Some of us have practiced love by going deeper internally through silence, through exercise, through morning prayer together on Zoom.
Some of us have practiced love by our involvement in outreach, service and justice work. (Thank you Lisa for keeping that in front of us.) That practice of love can look like preparing food for people outside our households but not being able to serve it to them. Or sending money to Congregation Action Network to help immigrants who need assistance with rent and food. Our love looks like donations to Life After Release to help women returning from prison remake their lives. We have been invited to join our dollars with others to bail out women for Mother’s Day so that moms can be with their kids, in the flesh, not just spiritually.
Our work to be anti-racist takes many forms.
We now have four people “court watching” on the phone, keeping courts accountable.
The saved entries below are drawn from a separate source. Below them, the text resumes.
/-- Length of an item's VALUE; none for an item that is not listed. -/
def itemLength (item : Nat) : Option Nat :=
  if (1 ≤ item ∧ item ≤ 9) ∨ item = 0x11 then some 4
  else if item = 0x0A then some 3
  else if item = 0x0B ∨ item = 0x0C ∨ item = 0x0D then some 1
  else if item = 0x0E then some 28
  else if item = 0x0F then some 16
  else if item = 0x10 then some 48
  else none

/-- A port that the Ethernet items may name. -/
def ethPort (n : Nat) : Bool := n == 6 || n == 7

/-- Replaces the element with the same key, or appends it. -/
def upsert {α : Type} (key : α → Nat) (l : List α) (x : α) : List α := l.filter (fun y => key y != key x) ++ [x]

def ethAddrOf (v : List Byte) : Option EthAddr :=
  if ethPort (field v 0 1) ∧ field v 1 1 < 8 ∧ field v 2 1 < 64 ∧ field v 3 1 = 0 ∧ field v 4 2 < 4096 ∧ field v 6 2 = 0 then
    some { port := field v 0 1, pfcPriority := field v 1 1, dscp := field v 2 1, vlan := field v 4 2
           ipv4 := BitVec.ofNat 32 (field v 8 4), ipv6 := BitVec.ofNat 128 (field v 12 16) }
  else none

def cnpOf (v : List Byte) : Option CnpParams :=
  if ethPort (field v 0 1) ∧ field v 1 3 = 0 then
    some { port := field v 0 1, alphaGain := BitVec.ofNat 32 (field v 4 4), recoveryUs := field v 8 4, minRateGbps := field v 12 4 }
  else none

def queueOf (v : List Byte) : Option ExportQueue :=
  if field v 0 1 < 16 ∧ ethPort (field v 1 1) ∧ field v 2 2 = 0 ∧ field v 20 4 = 0 then
    some { queue := field v 0 1, port := field v 1 1, remoteQpn := field v 4 4, remoteAddr := BitVec.ofNat 64 (field v 8 8)
           remoteKey := BitVec.ofNat 32 (field v 16 4), capacity := field v 24 8, remoteIp := BitVec.ofNat 128 (field v 32 16) }
  else none

/-- ETHERNET_MODE: needs the feature, and no port of the session's map (R547). -/
def State.ethernetModeOk (s : State) (v : Nat) : Bool :=
  decide (v < 4) &&
    (v == 0 || (s.floor.getLsbD 15 &&
      !((s.session.map fun x => (topoOf x.topology).ports x.rank).getD []).any fun n => decide (6 ≤ n) && bit v (n - 6)))

/-- The policy after one item, or none for a value outside its bound. -/
def State.applyItem (s : State) (p : Policy) (item : Nat) (v : List Byte) : Option Policy :=
  let x := leNat v
  let within := fun (lo hi : Nat) (q : Policy) => if lo ≤ x ∧ x ≤ hi then some q else none
  match item with
  | 0x01 => if fp32Between ber1e9 ber1e6 x then some { p with laneTransientBer := BitVec.ofNat 32 x } else none
  | 0x02 => if fp32Between ber1e7 ber1e4 x then some { p with lanePermanentBer := BitVec.ofNat 32 x } else none
  | 0x03 => within 1 100 { p with laneUncorrectable := x }
  | 0x04 => within 1 60 { p with flickerWindowMin := x }
  | 0x05 => within 2 32 { p with flicker24h := x }
  | 0x06 => within 1 10000 { p with stallLimitMs := x }
  | 0x07 => within 1 8 { p with channelUncorrectable := x }
  | 0x08 => within 1000 10000000 { p with channelCorrected := x }
  | 0x09 => within 4 1024 { p with channelTransient := x }
  | 0x0A => if v.all fun b => b.toNat ≤ 15 then some { p with thermalOffsets := v.map BitVec.toNat } else none
  | 0x0B => within 1 15 { p with interleaveNext := x }
  | 0x0C => within 0 2 { p with steerMode := x }
  | 0x0D => if s.ethernetModeOk x then some { p with ethernetMode := BitVec.ofNat 2 x } else none
  | 0x0E => (ethAddrOf v).map fun a => { p with ethAddrs := upsert EthAddr.port p.ethAddrs a }
  | 0x0F => (cnpOf v).map fun a => { p with cnp := upsert CnpParams.port p.cnp a }
  | 0x10 => (queueOf v).map fun q => { p with exportQueues := upsert ExportQueue.queue p.exportQueues q }
  | 0x11 => within 600 1500 { p with powerLimitW := x }
  | _ => none

/-- Every item in order: the policy after all of them, or the status of the first that fails. -/
def State.applyItems (s : State) : List (Nat × List Byte) → Policy → Except Status Policy
  | [], p => .ok p
  | (item, v) :: l, p =>
    if itemLength item ≠ some v.length then .error .badField
    else if itemMaintReady item && !maintReady s.dev then .error .wrongState
    else
      match s.applyItem p item v with
      | none => .error .badField
      | some q => s.applyItems l q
We are supporting Liliana and Ana Isabela as they seek asylum. We are on zoom, so much zoom, for organizing, for support, for education. Some have even ventured to rallies and public events.
This list is inevitably partial and it is all love. And it has not been easy for any of us. Most days it seems like pure miracle that we are finding ways to bring light where the shadows loom large. It is a marvel that we continue to find ways to be love to each other and the world.
Let’s be real – It helps that we are starting to be out in the world again, seeing each other, feeling wind on our faces. I am not sure I would have had the nerve to talk like this last year, when we were just trying to make it another day, not knowing how long this separation would last. The negativity and fear and violence in the air was so thick, it was exhausting. It could be hard to conjure love.
But we take the dare because the wonder of love is that when we live out love, we are not alone. It has been moving to hear from a few of you that you have new appreciation for and understanding of your service, outreach, and justice work as an extension of this congregation. Vine and branches.
In these months of separation, the work of love may feel lonely but done in the name of this congregation, as a representative of the congregation, as a branch connected to the vine, there is meaning. There is meaning in being connected to something larger, branches attached to this strong vine of Christ’s body. Our energy can be renewed and nourished by the Vine that is larger than ourselves, that is larger even than this congregation.
It might be hard to know if the service or justice we do is really the work of the congregation. “It’s just what I want to do, what I feel called to do. It’s what is needed in my neighborhood. And I certainly don’t want to toot my own horn. I don’t want to appear proud of my sacrifice.”
I am here to tell you – if you are showing Christ’s love in the community, in your neighborhood, you are a branch bearing fruit. If you are deepening your prayer life, you are a branch bearing fruit. You have the blessing of this gathered body. We want to support you with our own love and prayers.
How are you living out love and connection?
Maybe it feels really small, inconsequential even. Or perhaps you are part of sharing love in ways that impact not just locally but also the larger community and creation? Feel free to let us know in the chat or in the conversation afterward, what living out love looks like on your branch, connected to the vine – whether you are in the Chesapeake Bay watershed or in another watershed far away, whether the fruit is just budding or is nearly ripe. Living out love and bearing fruit connects us to each other through the vine. We want to celebrate that and support each other in living out love.
As we continue to worship together/apart, in this time that can feel like brutal pruning, let’s pray that the vine grows ever stronger, that the branches show new growth and that new fruit continues to form and ripen. May love lead us.